[Records from a dataset]
────────────────────────────────────────
-- ==== Sys2Proof/Machine/Core.lean ====
section
/-!
DEFINITION. The machine behind the host's interface.
-/

/-- The block as Host.Core: its state, its stops, its step and its state after reset. -/
def Sys2Proof.core : Host.Core :=
  { State := Sys2Proof.Machine.State, Fault := Sys2Proof.Machine.Fault, Refusal := Sys2Proof.Machine.Refusal,
    step := Sys2Proof.Machine.step, reset := Sys2Proof.Machine.State.reset }
end

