/-- For every state outside a power-on reset. HK_ROUND_END counts the round, gives each channel that is present its
code and window result, 0 for channels 13 to 15, and Tj with its extremes; a reading outside −55.0 °C to +175.0 °C
counts as +175.0 °C and is not valid. Each threshold bit follows Tj; awake, a HIGH_LIMIT newly reached raises TJ_LIMIT
and a change of band raises its event. Parameters of other units but 0x01 and 0x0A stay. SUPPLY_MONITOR_FAULT of a
channel the part has sets its bit; in BOOT before the firmware, and in sleep, the fault is held, otherwise
SUPPLY_FAULT is raised. -/
def Obligations.Housekeeping : Prop :=
  ∀ s : State, s.pwr.resetting ≠ some .powerOn →
    (∀ codes (r : Int), ∃ t x, exec (.hkRoundEnd codes r) s = .next t ∧ x = (if r < -110 ∨ 350 < r then 350 else r) ∧
      t.therm.tj = x ∧ t.therm.tjValid = decide (-110 ≤ r ∧ r ≤ 350) ∧ t.therm.hi = max s.therm.hi x ∧
      t.therm.lo = min s.therm.lo x ∧ t.therm.published = true ∧ parGet t 14 5 = parGet s 14 5 + 1 ∧
      (∀ k, k < 32 → (k ≠ 4 ∧ k ≠ 5) ∨ hasLp s.part = true →
        tblGet t.therm.codes 0 k = (if 13 ≤ k ∧ k ≤ 15 then 0 else codes.getD k 0 % 4096) ∧
        tblGet t.therm.out false k = (decide (tblGet t.therm.codes 0 k < parField s 14 (0x200 + k) 11 0) ||
          decide (parField s 14 (0x200 + k) 27 16 < tblGet t.therm.codes 0 k)) ∧
        (s.pwr.sleep = .awake → k ≠ 0 → tblGet t.therm.out false k = true → tblGet s.therm.out false k = false →
          Raised s t 0x0E04 k [wrd (tblGet t.therm.codes 0 k)])) ∧
      (∀ b, b < 4 → t.therm.thr.testBit b = thrHolds s x b (s.therm.thr.testBit b)) ∧
      (s.pwr.sleep = .awake → t.therm.thr.testBit 3 = true → s.therm.thr.testBit 3 = false →
        Raised s t 0x0E03 3 [wrdI x]) ∧
      (s.pwr.sleep = .awake → t.therm.band ≠ s.therm.band → Raised s t 0x0E01 0 [wrd t.therm.band]) ∧
      (s.therm.published = true → -20 ≤ x → x < 80 → s.therm.band = 1 → t.therm.band = 1) ∧
      (∀ u i, u < 16 → i < 65536 → u ≠ 1 → u ≠ 10 → u ≠ 14 → parGet t u i = parGet s u i) ∧ t.mem.cells = s.mem.cells) ∧
    (∀ ch above, 1 ≤ ch → ch ≤ 5 → (3 < ch → hasLp s.part = true) → ∃ t, exec (.supplyMonitorFault ch above) s = .next t ∧
      t.pwr.highSeen = (if above then s.pwr.highSeen ||| 2 ^ (ch - 1) else s.pwr.highSeen) ∧
      t.pwr.lowSeen = (if above then s.pwr.lowSeen else s.pwr.lowSeen ||| 2 ^ (ch - 1)) ∧
      ((s.op = .boot ∧ s.pwr.bootStep ≠ 6) ∨ isAsleep s = true →
        t = { s with pwr := { s.pwr with
          highSeen := t.pwr.highSeen, lowSeen := t.pwr.lowSeen, supplyBad := s.pwr.supplyBad ++ [(ch, above)] } }) ∧
      (s.op ≠ .boot ∨ s.pwr.bootStep = 6 → isAsleep s = false → Raised s t 0x0F03 ch [if above then 2 else 1] ∧
        Reacted { s with pwr := t.pwr } t))
end

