/-! updFolio. -/

@[simp] theorem updFolio_part (f : Folio → Folio) : (updFolio s f).part = s.part := rfl
@[simp] theorem updFolio_now (f : Folio → Folio) : (updFolio s f).now = s.now := rfl
@[simp] theorem updFolio_op (f : Folio → Folio) : (updFolio s f).op = s.op := rfl
@[simp] theorem updFolio_safeLocked (f : Folio → Folio) : (updFolio s f).safeLocked = s.safeLocked := rfl
@[simp] theorem updFolio_drives (f : Folio → Folio) : (updFolio s f).drives = s.drives := rfl
@[simp] theorem updFolio_par (f : Folio → Folio) : (updFolio s f).par = s.par := rfl
@[simp] theorem updFolio_nv (f : Folio → Folio) : (updFolio s f).nv = s.nv := rfl
@[simp] theorem updFolio_folio (f : Folio → Folio) : (updFolio s f).folio = f s.folio := rfl
@[simp] theorem updFolio_tim (f : Folio → Folio) : (updFolio s f).tim = s.tim := rfl
@[simp] theorem updFolio_conv (f : Folio → Folio) : (updFolio s f).conv = s.conv := rfl
@[simp] theorem updFolio_pos (f : Folio → Folio) : (updFolio s f).pos = s.pos := rfl
@[simp] theorem updFolio_hatch (f : Folio → Folio) : (updFolio s f).hatch = s.hatch := rfl
@[simp] theorem updFolio_stip (f : Folio → Folio) : (updFolio s f).stip = s.stip := rfl
@[simp] theorem updFolio_grav (f : Folio → Folio) : (updFolio s f).grav = s.grav := rfl
@[simp] theorem updFolio_plate (f : Folio → Folio) : (updFolio s f).plate = s.plate := rfl
@[simp] theorem updFolio_so (f : Folio → Folio) : (updFolio s f).so = s.so := rfl
@[simp] theorem updFolio_mem (f : Folio → Folio) : (updFolio s f).mem = s.mem := rfl
@[simp] theorem updFolio_marg (f : Folio → Folio) : (updFolio s f).marg = s.marg := rfl
@[simp] theorem updFolio_burn (f : Folio → Folio) : (updFolio s f).burn = s.burn := rfl
@[simp] theorem updFolio_book (f : Folio → Folio) : (updFolio s f).book = s.book := rfl
@[simp] theorem updFolio_therm (f : Folio → Folio) : (updFolio s f).therm = s.therm := rfl
@[simp] theorem updFolio_pwr (f : Folio → Folio) : (updFolio s f).pwr = s.pwr := rfl
@[simp] theorem updFolio_free (f : Folio → Folio) : (updFolio s f).free = s.free := rfl
@[simp] theorem updFolio_pending (f : Folio → Folio) : (updFolio s f).pending = s.pending := rfl

/-! updTim. -/

@[simp] theorem updTim_part (f : Timing → Timing) : (updTim s f).part = s.part := rfl
@[simp] theorem updTim_now (f : Timing → Timing) : (updTim s f).now = s.now := rfl
@[simp] theorem updTim_op (f : Timing → Timing) : (updTim s f).op = s.op := rfl
@[simp] theorem updTim_safeLocked (f : Timing → Timing) : (updTim s f).safeLocked = s.safeLocked := rfl
@[simp] theorem updTim_drives (f : Timing → Timing) : (updTim s f).drives = s.drives := rfl
@[simp] theorem updTim_par (f : Timing → Timing) : (updTim s f).par = s.par := rfl
@[simp] theorem updTim_nv (f : Timing → Timing) : (updTim s f).nv = s.nv := rfl
@[simp] theorem updTim_folio (f : Timing → Timing) : (updTim s f).folio = s.folio := rfl
@[simp] theorem updTim_tim (f : Timing → Timing) : (updTim s f).tim = f s.tim := rfl
@[simp] theorem updTim_conv (f : Timing → Timing) : (updTim s f).conv = s.conv := rfl
@[simp] theorem updTim_pos (f : Timing → Timing) : (updTim s f).pos = s.pos := rfl
@[simp] theorem updTim_hatch (f : Timing → Timing) : (updTim s f).hatch = s.hatch := rfl
@[simp] theorem updTim_stip (f : Timing → Timing) : (updTim s f).stip = s.stip := rfl
@[simp] theorem updTim_grav (f : Timing → Timing) : (updTim s f).grav = s.grav := rfl
@[simp] theorem updTim_plate (f : Timing → Timing) : (updTim s f).plate = s.plate := rfl
@[simp] theorem updTim_so (f : Timing → Timing) : (updTim s f).so = s.so := rfl
@[simp] theorem updTim_mem (f : Timing → Timing) : (updTim s f).mem = s.mem := rfl
@[simp] theorem updTim_marg (f : Timing → Timing) : (updTim s f).marg = s.marg := rfl
@[simp] theorem updTim_burn (f : Timing → Timing) : (updTim s f).burn = s.burn := rfl
@[simp] theorem updTim_book (f : Timing → Timing) : (updTim s f).book = s.book := rfl
@[simp] theorem updTim_therm (f : Timing → Timing) : (updTim s f).therm = s.therm := rfl
@[simp] theorem updTim_pwr (f : Timing → Timing) : (updTim s f).pwr = s.pwr := rfl
@[simp] theorem updTim_free (f : Timing → Timing) : (updTim s f).free = s.free := rfl
@[simp] theorem updTim_pending (f : Timing → Timing) : (updTim s f).pending = s.pending := rfl
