-- ==== Sys2Proof/Laws/KeepOutputs.lean ====
section
/-!
SUPPORT. What Hatch, the converters and position keep (Laws/Frame.lean): one lemma for each operation and each meaning.
-/
namespace Sys2Proof.Laws
open Sys2Proof.Machine Sys2Proof.Safety

/-! Hatch. -/

theorem same_setRef {s0 : State} {s : State} {p : Nat} {v : Bool} (hs : Same s0 s) :
    Same s0 (setRef s p v) := by
  unfold setRef
  try dsimp only
  repeat' first
    | with_reducible assumption
    | with_reducible refine Same.ite ?_ ?_
    | with_reducible refine same_updPair ?_
    | with_reducible refine same_refPair ?_

theorem same_landPair {s0 : State} {s : State} {p : Nat} {w : Nat} (hs : Same s0 s) :
    Same s0 (landPair s p w) := by
  unfold landPair
  try dsimp only
  repeat' first
    | with_reducible assumption
    | with_reducible refine Same.ite ?_ ?_
    | with_reducible refine same_updPair ?_
    | with_reducible refine same_setRef ?_
    | with_reducible fail_if_no_progress refine Same.of ?_ rfl rfl rfl rfl rfl rfl rfl rfl rfl rfl rfl rfl rfl rfl rfl rfl rfl
    | split

theorem same_startPair {s0 : State} {s : State} {p : Nat} {phase : Nat} (hs : Same s0 s) :
    Same s0 (startPair s p phase) := by
  unfold startPair
  try dsimp only
  repeat' first
    | with_reducible assumption
    | with_reducible refine Same.ite ?_ ?_
    | with_reducible refine same_updPair ?_
    | with_reducible refine same_setRef ?_
    | with_reducible fail_if_no_progress refine Same.of ?_ rfl rfl rfl rfl rfl rfl rfl rfl rfl rfl rfl rfl rfl rfl rfl rfl rfl
    | split

theorem same_farServe {s0 : State} {t : Nat} {s : State} (hs : Same s0 s) :
    Same s0 (farServe t s) := by
  unfold farServe
  try dsimp only
  repeat' first
    | with_reducible assumption
    | with_reducible refine Same.ite ?_ ?_
    | with_reducible refine same_updRing ?_
    | with_reducible refine Same.forEach ?_ (fun _ _ _ => ?_)

theorem same_periodDrives {s0 : State} {t : Nat} {s : State} (hs : Same s0 s) :
    Same s0 (periodDrives t s) := by
  unfold periodDrives
  try dsimp only
  repeat' first
    | with_reducible assumption
    | with_reducible refine Same.ite ?_ ?_
    | with_reducible refine same_drivePeriod ?_
    | with_reducible refine same_handDrive ?_
    | with_reducible refine same_farServe ?_
    | with_reducible refine Same.forUpTo ?_ (fun _ _ _ => ?_)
────────────────────────────────────────
WHAT TO DO: From the data above, reproduce word for word the lines running from the line with "f s.tim := rfl" to the line with "(updTim s f).stip = s.stip := rfl", ends included.

WORKED SOLUTION:
@[simp] theorem updTim_tim (f : Timing → Timing) : (updTim s f).tim = f s.tim := rfl
@[simp] theorem updTim_conv (f : Timing → Timing) : (updTim s f).conv = s.conv := rfl
@[simp] theorem updTim_pos (f : Timing → Timing) : (updTim s f).pos = s.pos := rfl
@[simp] theorem updTim_hatch (f : Timing → Timing) : (updTim s f).hatch = s.hatch := rfl
@[simp] theorem updTim_stip (f : Timing → Timing) : (updTim s f).stip = s.stip := rfl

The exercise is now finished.